Your instructions:
Every line below that carries the word "command" needs to be copied.

Supplied material:
━━━

theorem Atom.keeps_wallMove {c : Instr} {w : Nat} {s t u : State} (h : Atom c t u) (off : c ≠ .powerOff)
    (cold : (∃ i, c = .restartEnd i) → t.poweredOff = false) (move : WallMove c w s t) :
    WallMove c w s u := by
  have framed {l : List Block} {v : State} (frame : Frame l t v)
      (untouched : Block.walls ∉ l ∧ Block.map ∉ l) : WallMove c w s v := by
    have walls : v.walls = t.walls := frame .walls untouched.1
    exact move.climb (.of_frame frame untouched) (by rw [State.wall, walls, State.wall])
  cases h with
  | firms own => exact framed (t.firm_frame _ _ _ _) (by decide)
  | defines f d request _ free =>
    by_cases mine : f.wall.toNat = w ∧ w < t.walls.length
    · obtain ⟨rfl, lt⟩ := mine
      have height : ((t.mapWall f.wall.toNat fun p => p.define d).wall f.wall.toNat).solidHeight
          = (t.wall f.wall.toNat).solidHeight := by
        rw [State.wall_mapWall, if_pos ⟨rfl, lt⟩, WallPlace.define, if_pos move.defined]
      have empty := free move.defined
      simp only [State.replaceable, Bool.and_eq_true, List.all_eq_true, bne_iff_ne, beq_iff_eq] at empty
      obtain ⟨none_there, zero⟩ := empty
      have level : (s.wall f.wall.toNat).solidHeight = 0 := Nat.le_zero.mp (zero ▸ move.rises)
      refine ⟨height ▸ move.rises, ?_, .inr ⟨⟨f, request, rfl⟩, level, fun r member wall => ?_⟩,
        fun same => move.slots (height.symm.trans same)⟩
      · rw [State.wall_mapWall, if_pos ⟨rfl, lt⟩, WallPlace.define_defined]
        rfl
      · obtain ⟨x, hx, slot⟩ := move.slots (zero.trans level.symm) r member wall
        exact none_there x hx (slot ▸ wall)
    · have same : (t.mapWall f.wall.toNat fun p => p.define d).wall w = t.wall w := by
        rw [State.wall_mapWall, if_neg mine]
      exact move.climb (.inl ⟨by rw [same], .of_map rfl⟩) (by rw [same])
  | restarts cause hold =>
    have kept := framed t.beginRestart_frame (by decide)
    exact ⟨kept.rises, kept.defined, kept.definition, kept.slots⟩
  | off hold command => exact absurd command off
  | cold i command _ powerless => simp [cold ⟨i, command⟩] at powerless
  | warms i =>
    have same := t.warmKept_wall i w
    exact move.climb (.inl ⟨by rw [same]; rfl, .of_map rfl⟩) (by rw [same]; rfl)
  | _ => exact move.climb (.inl ⟨rfl, .of_map rfl⟩) rfl

/-- Settles O47: a wall's height moves only up, and SET-WALL takes a defined wall only while it is empty. -/
theorem solidHeightNeverDecreases : Obligations.SolidHeightNeverDecreases := by
  intro c s t w d h off cold defined
  have start : WallMove c w s s :=
    ⟨le_rfl, by rw [defined]; rfl, .inl rfl, fun _ r member _ => ⟨r, member, rfl⟩⟩
  obtain ⟨-, rises, stays, definition, -⟩ := exec_keeps (P := fun u => Timed c s u ∧ WallMove c w s u)
    (fun _ _ turn ⟨timed, move⟩ => ⟨turn.keeps_timed timed, move.climb (turn.climbs w) (turn.sameGround.1 w)⟩)
    (fun u _ atom ⟨timed, move⟩ => ⟨atom.keeps_timed timed, atom.keeps_wallMove off (fun ends => by
      by_contra held
      exact cold ⟨ends, timed.off ends (by simpa using held)⟩) move⟩)
    h ⟨⟨rfl, .inl rfl, fun _ => id⟩, start⟩
  refine ⟨rises, ?_⟩
  rcases definition with same | ⟨request, level, empty⟩
  · exact .inl (same.trans defined)
  · exact .inr ⟨request, stays, level, empty⟩

end Sys2Proof.Machine

namespace Sys2Proof.Machine

/-! ### An evaluated head stays as it is (R44 to R51) -/

theorem Placement.changedTo_self (p : Placement) : p.changedTo p = p := by
  simp [Placement.changedTo]

theorem State.mapPlacement_self {s : State} {before after : List Placement} {p : Placement}
    {f : Placement → Placement} (queue : s.admission.queue = before ++ p :: after) (same : f p = p) :
    s.mapPlacement before.length f = s := by
  have kept : (s.mapPlacement before.length f).admission.queue = s.admission.queue := by
    rw [State.mapPlacement_queue rfl queue, same, p.changedTo_self, queue]
  have admission : (s.mapPlacement before.length f).admission = s.admission := by
    have limit : (s.mapPlacement before.length f).admission.supportLimit = s.admission.supportLimit := rfl
    exact congrArg₂ Admission.mk kept limit
  exact congrArg (fun a => { s with admission := a }) admission

theorem State.evalHead_of_closed {s : State} (closed : s.admissionOpen = false) : s.evalHead = s := by
  rw [State.evalHead, closed]
  rfl

theorem State.evalHead_of_no_head {s : State} (absent : s.headIndex = none) : s.evalHead = s := by
  have none_first (k : Nat) : State.evalHeads k s = s := by
    cases k with
    | zero => rfl
    | succ k => rw [State.evalHeads, absent]
  unfold State.evalHead
  split
  · exact none_first _
  · rfl

/-- A head that waits, changed at its place, leaves admission open. -/
theorem State.admissionOpen_mapPlacement {s : State} {before after : List Placement} {p : Placement}
    {f : Placement → Placement} (opened : s.admissionOpen = true)
    (queue : s.admission.queue = before ++ p :: after) (next : (f p).state.closes = false) :
    (s.mapPlacement before.length f).admissionOpen = true := by
  simp only [State.admissionOpen, Bool.and_eq_true, Bool.not_eq_true', List.any_eq_false] at opened ⊢
  obtain ⟨closed, room⟩ := opened
  refine ⟨fun y member => ?_, room⟩
  rw [State.mapPlacement_queue rfl queue] at member
  rcases mem_of_change (p := p) member with rfl | hy
  · exact fun closes => Bool.false_ne_true (next.symm.trans closes)
  · exact closed y (queue ▸ hy)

━━━

Response below:
  | off hold command => exact absurd command off
  | cold i command _ powerless => simp [cold ⟨i, command⟩] at powerless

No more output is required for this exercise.